9. The curve passes through the point (-1, -3), which means

$-3 = a(-1) + \dfrac b{-1} \implies a + b = 3$

Compute the derivative.

$y = ax + \dfrac bx \implies \dfrac{dy}{dx} = a - \dfrac b{x^2}$

At the given point, the gradient is -7 so that

$-7 = a - \dfrac b{(-1)^2} \implies a-b = -7$

Eliminating $b$ , we find

$(a+b) + (a-b) = 3+(-7) \implies 2a = -4 \implies \boxed{a=-2}$

Solve for $b$ .

$a+b=3 \implies b=3-a \implies \boxed{b = 5}$

10. Compute the derivative.

$y = \dfrac{x^3}3 - \dfrac{5x^2}2 + 6x - 1 \implies \dfrac{dy}{dx} = x^2 - 5x + 6$

Solve for $x$ when the gradient is 2.

$x^2 - 5x + 6 = 2$

$x^2 - 5x + 4 = 0$

$(x - 1) (x - 4) = 0$

$\implies x=1 \text{ or } x=4$

Evaluate $y$ at each of these.

$\boxed{x=1} \implies y = \dfrac{1^3}3 - \dfrac{5\cdot1^2}2 + 6\cdot1 - 1 = \boxed{y = \dfrac{17}6}$

$\boxed{x = 4} \implies y = \dfrac{4^3}3 - \dfrac{5\cdot4^2}2 + 6\cdot4 - 1 \implies \boxed{y = \dfrac{13}3}$

11. a. Solve for $x$ where both curves meet.

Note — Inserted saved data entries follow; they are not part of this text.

/-! ### Where the image is cut short -/

/-- The loop over the words raises `TruncatedStream` at the word the image ends inside (R254). -/
theorem readWords_of_short {p : Params} {img : Image} (ver : Version) {left i o j : Nat}
    (hj : j < left) (hlo : o + 4 * j ≤ img.len) (hhi : img.len < o + 4 * (j + 1)) :
    readWords p img ver left i o =
      .error (.truncatedStream (i + j) (img.len - (o + 4 * j))) := by
  obtain ⟨j', _, hlo', hhi', h⟩ := readWords_short p img ver left i o ⟨j, hj, hlo, hhi⟩
  obtain rfl : j' = j := by omega
  exact h

/-- The loop over the slots raises `MalformedSlot` at the slot the image ends inside (R255). -/
theorem readSlots_of_short {img : Image} (ver : Version) (pool : Pool) {left j o i : Nat}
    (hi : i < left) (hlo : o + 9 * i ≤ img.len) (hhi : img.len < o + 9 * (i + 1)) :
    readSlots img ver pool left j o =
      .error (.malformedSlot (img.len - (o + 9 * i)) (some (pool, j + i))) := by
  obtain ⟨i', _, hlo', hhi', h⟩ := readSlots_short img ver pool left j o ⟨i, hi, hlo, hhi⟩
  obtain rfl : i' = i := by omega
  exact h

/-- Settles O36: the image ends inside one word only, and there the loop stops. -/
theorem streamCutShortRaisesAtFirstWord : Obligations.StreamCutShortRaisesAtFirstWord := by
  intro p img h i hh hi hlo hhi
  have hw := readWords_of_short (p := p) (i := 0) h.ver hi hlo hhi
  rw [Nat.zero_add] at hw
  exact readContainer_of_readWords_error hh hw

/-- Settles O37: the sections before the slot lie inside the image, so their loops end without a
condition. -/
theorem slotCutShortRaisesAtFirstSlot : Obligations.SlotCutShortRaisesAtFirstSlot := by
  intro p img h j hh
  constructor
  · intro hj hlo hhi
    obtain ⟨ws, hw, _⟩ := readWords_ok p img h.ver h.n.toNat 0 20 (by omega)
    have hc := readSlots_of_short (j := 0) h.ver .const hj hlo hhi
    rw [Nat.zero_add] at hc
    exact readContainer_of_consts_error hh hw hc
  · intro hj hlo hhi
    obtain ⟨ws, hw, _⟩ := readWords_ok p img h.ver h.n.toNat 0 20 (by omega)
    obtain ⟨cs, hc, _⟩ := readSlots_ok img h.ver .const h.k.toNat 0 (20 + 4 * h.n.toNat) (by omega)
    have hg := readSlots_of_short (j := 0) h.ver .global hj hlo hhi
    rw [Nat.zero_add] at hg
    exact readContainer_of_globals_error hh hw hc hg

/-! ### What a condition ends -/

/-- A read request whose header raises a condition ends with it (R258). -/
theorem step_of_readHeader_error {s : State} {img : Image} {c : Condition} {qs : List Request}
    (hr : s.reading = none) (hq : s.requests = .readImage img :: qs)
    (hh : readHeader s.params img = .error c) :
    step s = .next (({ s with requests := qs } : State).raise c) := by
  rw [step_serve s _ qs hr hq]
  simp only [serve, hh]

/-- A reading whose image ends inside the next word ends with `TruncatedStream` (R254, R258). -/
theorem step_of_word_short {s : State} {r : Reading} (hr : s.reading = some r)
    (hleft : r.words.length < r.header.n.toNat)
    (hshort : r.image.len < wordOffset r.words.length + 4) :
    step s = .next (s.raise (.truncatedStream r.words.length
      (r.image.len - wordOffset r.words.length))) := by
  rw [step_reading s r hr, readingStep, if_pos hleft]
  rcases readWordStep_cases r s with ⟨_, _, _, _, _, hfit, _⟩ | ⟨_, h⟩
  · omega
  · exact h

/-- A reading whose turn it is to take a slot of a pool takes it (R48). -/
theorem readingStep_of_takesSlot {r : Reading} {pool : Pool} (s : State) (h : r.takesSlot pool) :
    readingStep r s = .next (readSlotStep pool r s) := by
  cases pool with
  | const =>
    obtain ⟨hwords, hleft⟩ := h
    rw [readingStep, if_neg (Nat.not_lt.mpr hwords), if_pos hleft]
  | global =>
    obtain ⟨hwords, hconsts, hleft⟩ := h
    rw [readingStep, if_neg (Nat.not_lt.mpr hwords), if_neg (Nat.not_lt.mpr hconsts), if_pos hleft]

/-- A reading whose image ends inside the next slot presents the bytes there are to SVD and ends with
`MalformedSlot` (R255, R258). -/
theorem step_of_slot_short {s : State} {r : Reading} {pool : Pool} (hr : s.reading = some r)
    (hturn : r.takesSlot pool) {o : Nat} (ho : o = slotOffset r.header pool (r.entries pool).length)
    (hshort : r.image.len < o + 9) :
    svd r.header.ver (r.image.readBytes o 9) = .malformed (r.image.len - o) ∧
      step s = .next ((s.driveSvd (r.image.readBytes o 9) r.header.ver).raise
        (.malformedSlot (r.image.len - o) (some (pool, (r.entries pool).length)))) := by
  subst ho
  have hlen := Image.length_readBytes r.image (slotOffset r.header pool (r.entries pool).length) 9
  rw [Nat.min_eq_right (by omega)] at hlen
  have hsvd := svd_of_length_ne r.header.ver (by omega : (r.image.readBytes
    (slotOffset r.header pool (r.entries pool).length) 9).length ≠ 9)
  rw [hlen] at hsvd
  refine ⟨hsvd, ?_⟩
  rw [step_reading s r hr, readingStep_of_takesSlot s hturn]
  simp only [readSlotStep, State.driveSvd_svdOut, hsvd]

$\dfrac{x^3}3 - 2x^2 - 8x + 5 = x + 5$

$\dfrac{x^3}3 - 2x^2 - 9x = 0$

$\dfrac x3 (x^2 - 6x - 27) = 0$

$\dfrac x3 (x - 9) (x + 3) = 0$

$\implies x = 0 \text{ or }x = 9 \text{ or } x = -3$

Evaluate $y$ at each of these.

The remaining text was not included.